WORK INSTRUCTION: Which lines in the data below contain the string "dkacc"? Show each one.

DATA FOR REVIEW:
-- ==== Sys2Proof/Machine/Matrix.lean ====
section
/-! DEFINITION. The matrix engine (spec/08_matrix_instructions.md R205 to R233, R429; spec/09_distance_instructions.md R234
to R241): the checks and stalls at issue, acceptance, leases, and the start and completion of accepted instructions. -/

namespace Sys2Proof.Machine

/-! ### Shapes of the instructions of the class -/

/-- An instruction that occupies the array and its count against the lease (R215, R241); none for the tile unit. -/
def leaseCost (i : Instr) : Option Nat :=
  match i with
  | .mma _ => some 1
  | .mmaq _ => some 1
  | .mmasm _ => some 2
  | .dist _ => some 1
  | .dargm _ => some 1
  | .dkacc _ => some 1
  | _ => none

/-- Formats of an array instruction under FMT. -/
def arrayFormats (i : Instr) (f : Fields) (fmt : W32) : Formats :=
  match i with
  | .mma _ => mmaFormats (dtN f) fmt
  | .mmaq _ => mmaqFormats (dtN f) fmt
  | .mmasm _ => { a := mmasmFormat (dtN f), b := mmasmFormat (dtN f) }
  | .dist _ => mmaFormats (dtN f) fmt
  | .dkacc _ => { a := dkaccFormat (dtN f), b := dkaccFormat (dtN f) }
  | _ => { a := 1, b := 1 }

/-- An instruction that reads an A block. -/
def readsA (i : Instr) : Bool :=
  match i with
  | .mma _ => true
  | .mmaq _ => true
  | .mmasm _ => true
  | .dist _ => true
  | .dkacc _ => true
  | _ => false

/-- Tile index of an operand. -/
def tileOf (o : Opnd) : Nat :=
  match o with
  | .t n => n.val
  | _ => 0

/-- The mode that an instruction of the class rounds in; a conversion epilogue with RND 000 follows FMT.SRE (R156,
R158). -/
def engineMode (i : Instr) (f : Fields) (fmt mode : W32) : RMode :=
  match i with
  | .tst _ => if f.rnd = 0 && fmt.getLsbD 20 then .rsr else roundMode f mode
  | _ => roundMode f mode

/-! ### The A block (R209, R210, R213) -/

/-- The member groups of the leader's gang in member order. -/
def gangMembers (t : Team) (g : Group) : List Group :=
  match g.gang with
  | none => [g]
  | some (k, _, m) => (List.range m).filterMap fun j => t.groups.find? fun h => match h.gang with
    | some (k', j', _) => k' == k && j' == j
    | none => false

/-- Registers of an A block: its kind, first index and length in registers. -/
def blockSpan (p : Party) (fmt : Nat) : Nat × Nat × Nat :=
  let bytes := 64 * rowBytes fmt
  match p.lead.f.a with
  | .v n _ => (0, n.val, bytes / 128)
  | .x n => (3, n.val, ceilDiv bytes (128 * (gangMembers p.lead.t p.lead.g).length))
  | _ => (0, 0, 0)

/-- The permutation of the A operand (R18). -/
def permOf (o : Opnd) : Perm :=
  match o with
  | .v _ q => q
  | _ => .id
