/-- Tiles watch their neighbours, a fence takes enough votes, and power and heat act on the whole device (spec/15_traps_and_reliability.md).
The model's own: the demand that a tile declares and the way of a vote gust (log 29), TRUST that passes through SUSPECT to VOTED at one
judgement, one neighbour that fences and the retirement of a core's self-test (log 48), and what a device reset keeps and the order of
THERMAL_TRIP (log 49). -/
def Obligations.WatchAndPowerEvents : Prop :=
  let suspected := fun (s : State) (tile : Nat) (dir : Dir) (w : Watch) =>
    s.setWatch tile dir { w with good := 0, vote := if w.vote = .trust then .suspect else w.vote }
  let voted := fun (s t : State) (tile suspect : Nat) (dir : Dir) (w : Watch) (kind : Nat) =>
    t.watches = (s.setWatch tile dir { w with good := 0, vote := .voted }).watches ∧ t.tiles = s.tiles ∧ t.teams = s.teams ∧
    t.agenda = s.agenda ++ ((s.liveNeighbours suspect).filter (· != tile)).map fun n =>
      Instr.voteGustReceive n (gustBits tile (s.tileHealth tile).gseq 0 kind suspect)
  (∀ (s : State), ∃ t l, exec .gustPeriod s = .next t ∧ t.mem = s.mem ∧ t.teams = s.teams ∧ t.out = s.out ++ l ∧
    (∀ w ∈ t.watches, w.2.malformed = 0) ∧
    ∀ tile, tile < 512 → s.fenced tile = false → (t.tileHealth tile).gseq = ((s.tileHealth tile).gseq + 1) % 65536 ∧
      ∀ d n, meshNeighbour tile d = some n → ∃ demand, Output.gust tile d (gustBits tile (((s.tileHealth tile).gseq + 1) % 65536) demand 0 0) ∈ l) ∧
  (∀ (s : State) (tile suspect : Nat) (dir : Dir) (rep : BabbleReport) (i : Instr) (w : Watch) (judged : Option Nat),
    let w0 := s.watch tile dir
    s.watches? tile dir = true → meshNeighbour tile dir = some suspect →
    (i, w, judged) ∈ [(Instr.missedGust tile dir, { w0 with missed := w0.missed + 1 }, if 2 ≤ w0.missed then some 1 else none),
      (.malformedFlit tile dir, { w0 with malformed := w0.malformed + 1 }, if 15 ≤ w0.malformed then some 2 else none),
      (.babbleWindow tile dir rep, { w0 with hot := true }, if 16 * w0.demands.foldl (· + ·) 0 + 1024 < rep.flits then some 2 else none)] →
    (i = .babbleWindow tile dir rep → rep.flits ≤ rep.limit95 → exec i s = .next (s.setWatch tile dir { w0 with hot := false })) ∧
    ((i = .babbleWindow tile dir rep → rep.limit95 < rep.flits) →
      (judged = none ∨ (w0.vote ≠ .trust ∧ w0.vote ≠ .suspect) → exec i s = .next (suspected s tile dir w)) ∧
      ∀ kind, judged = some kind → (w0.vote = .trust ∨ w0.vote = .suspect) → w0.votes = [] →
        ∃ t, exec i s = .next t ∧ voted s t tile suspect dir w kind)) ∧
  (∀ (s : State) (tile suspect : Nat) (dir : Dir) (gust : BitVec 128), s.watches? tile dir = true → meshNeighbour tile dir = some suspect →
    let w := s.watch tile dir
    let w1 := { w with seq := some (gustSeq gust.toNat), missed := 0, demands := (bits gust.toNat 87 72 :: w.demands).take 16 }
    (gustOk gust.toNat suspect = false → exec (.gustReceive tile dir gust) s = .next (s.malformedFrom tile dir)) ∧
    (gustOk gust.toNat suspect = true → w.seq = none ∨ w.seq = some ((gustSeq gust.toNat + 65535) % 65536) →
      (w.vote = .trust → exec (.gustReceive tile dir gust) s = .next (s.setWatch tile dir w1)) ∧
      (w.vote = .suspect → exec (.gustReceive tile dir gust) s =
        .next (s.setWatch tile dir (if w.malformed = 0 ∧ w.hot = false then { w1 with vote := .trust } else w1))) ∧
      (w.vote = .voted → w.good = 0 → exec (.gustReceive tile dir gust) s = .next (s.setWatch tile dir { w1 with good := 1 }))) ∧
    (gustOk gust.toNat suspect = true → (∃ q, w.seq = some q ∧ q < 65536 ∧ gustSeq gust.toNat ≠ (q + 1) % 65536) → w.vote = .trust → w.votes = [] →
      ∃ t, exec (.gustReceive tile dir gust) s = .next t ∧ voted s t tile suspect dir w1 2)) ∧
  (∀ (s : State) (tile : Nat) (d : Dir) (gust : BitVec 128),
    let g := gust.toNat
    let suspect := dieOf tile * 256 + gustVtile g
    let voter := dieOf tile * 256 + gustSrc g
    tile < 512 → s.fenced tile = false → s.fenced voter = false → gustVkind g ≠ 0 → voter ≠ tile →
    dirs.find? (fun d => meshNeighbour tile d == some suspect) = some d → (∃ x ∈ watchers suspect, x.1 = voter) →
    let w := s.watch tile d
    let w1 := { w with votes := if gustVkind g = 3 then w.votes.filter (· != voter) else w.votes.filter (· != voter) ++ [voter] }
    let s1 := s.setWatch tile d w1
    let n := (s.liveNeighbours suspect).length
    (w.vote ≠ .voted ∨ n ≤ 1 ∨ s1.voteCount tile suspect w1 < (if n = 4 then 3 else 2) → exec (.voteGustReceive tile gust) s = .next s1) ∧
    (w.vote = .voted → 2 ≤ n → (if n = 4 then 3 else 2) ≤ s1.voteCount tile suspect w1 → s.fenced suspect = false →
      exec (.voteGustReceive tile gust) s = .next ((s1.setWatch tile d { w1 with vote := .fenced }).fenceTile suspect))) ∧
  (∀ (s : State) (tile : Nat), tile < 512 →
    let u := s.fenceTile tile
    let h := s.tileHealth tile
    (u.tileHealth tile).fences = s.time :: h.fences ∧ (u.tileHealth tile).orphans = true ∧
    (u.tileHealth tile).status = (if 2 ≤ (h.fences.filter fun t => decide (s.time < t + 86400000000000)).length then .retired else .testing) ∧
    ∀ t ∈ u.teams, t.ctx ∉ s.touching (dieOf tile)) ∧
  (∀ (s : State) (tile : Nat) (pass : Bool),
    let h := s.tileHealth tile
    (h.status ≠ .testing → exec (.selfTestComplete tile pass) s = .next s) ∧
    (h.status = .testing → ∃ t, exec (.selfTestComplete tile pass) s = .next t ∧ t = { s with tiles := t.tiles } ∧
      t.tileHealth tile = { h with status := if pass then .appealing else .retired } ∧ ∀ n, n ≠ tile → t.tileHealth n = s.tileHealth n) ∧
    ((h.orphans = false ∨ s.time < h.fences.headD 0 + 10000) → exec (.orphanTimeout tile) s = .next s) ∧
    (h.orphans = true → h.fences.headD 0 + 10000 ≤ s.time → ∃ t, exec (.orphanTimeout tile) s = .next t ∧ (t.tileHealth tile).orphans = false) ∧
    ((s.core tile).rested = false → exec (.coreSelfTestComplete tile pass) s = .next s) ∧
    ((s.core tile).rested = true → ∃ t, exec (.coreSelfTestComplete tile pass) s = .next t ∧ t.mem = s.mem ∧
      t.core tile = { s.core tile with rested := false } ∧ (t.tileHealth tile).status = if pass then h.status else .retired) ∧
    (exec (.suspectSelfTest tile true) s = .next s) ∧
    ∀ n d, tile < 512 → s.fenced tile = false → s.liveNeighbours tile = [n] → (watchers tile).find? (fun x => x.1 == n) = some (n, d) →
      (s.watch n d).vote = .voted →
      exec (.suspectSelfTest tile false) s = .next ((s.setWatch n d { s.watch n d with vote := .fenced }).fenceTile tile)) ∧
  (∀ (s : State) (tile die : Nat), tile < 512 → die < 2 →
    let d := s.die die
    exec (.thermalLimit tile) s = .next (s.setDie (tile / 256) { s.die (tile / 256) with hot := true }) ∧
    (d.hot = true → exec (.clockStep die false) s = .next (s.setDie die { d with mhz := d.mhz - 250 })) ∧
    (exec (.clockStep die true) s = .next (s.setDie die { d with hot := false, mhz := min 2500 (d.mhz + 250) })) ∧
    ∃ t, exec (.thermalTrip tile) s = .next t ∧ t.mem = [] ∧ t.teams = [] ∧ t.jobs = [] ∧ t.commands = [] ∧ t.time = s.time) ∧
  (∀ (s : State) (rep : BootReport), ∃ t, exec (.powerOn rep) s = .next t ∧ t.mem = [] ∧ t.teams = [] ∧ t.sys = State.reset.sys ∧
    t.vlanData = rep.dataVlan ∧ t.vlanMgmt = rep.mgmtVlan ∧ t.booted = rep.verified ∧ t.recovery = (!rep.verified) ∧
    (rep.verified = true → t.time = (rep.time.map BitVec.toNat).getD 0 ∧ t.locked = rep.time.isSome ∧
      ∀ tile, tile < 512 → (t.tileHealth tile).status = if tile ∈ rep.failedTiles then .retired else .live)) ∧
  ∀ (s : State), ((s.booted || s.recovery) = false → exec .deviceReset s = .next s) ∧
    ((s.booted || s.recovery) = true → ∃ t, exec .deviceReset s = .next t ∧ t.mem = [] ∧ t.teams = [] ∧ t.jobs = [] ∧ t.commands = [] ∧
      t.sys = State.reset.sys ∧ t.time = s.time ∧ t.vlanData = s.vlanData ∧ t.vlanMgmt = s.vlanMgmt ∧ t.booted = s.booted ∧ t.recovery = s.recovery ∧
      ∀ tile, (t.tileHealth tile).fences = (s.tileHealth tile).fences ∧
        (t.tileHealth tile).status = if (s.tileHealth tile).status = .retired then .retired else .live)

COMPLETED EXERCISE:
  | .dkacc _ => some 1
  | .dkacc _ => { a := dkaccFormat (dtN f), b := dkaccFormat (dtN f) }
  | .dkacc _ => true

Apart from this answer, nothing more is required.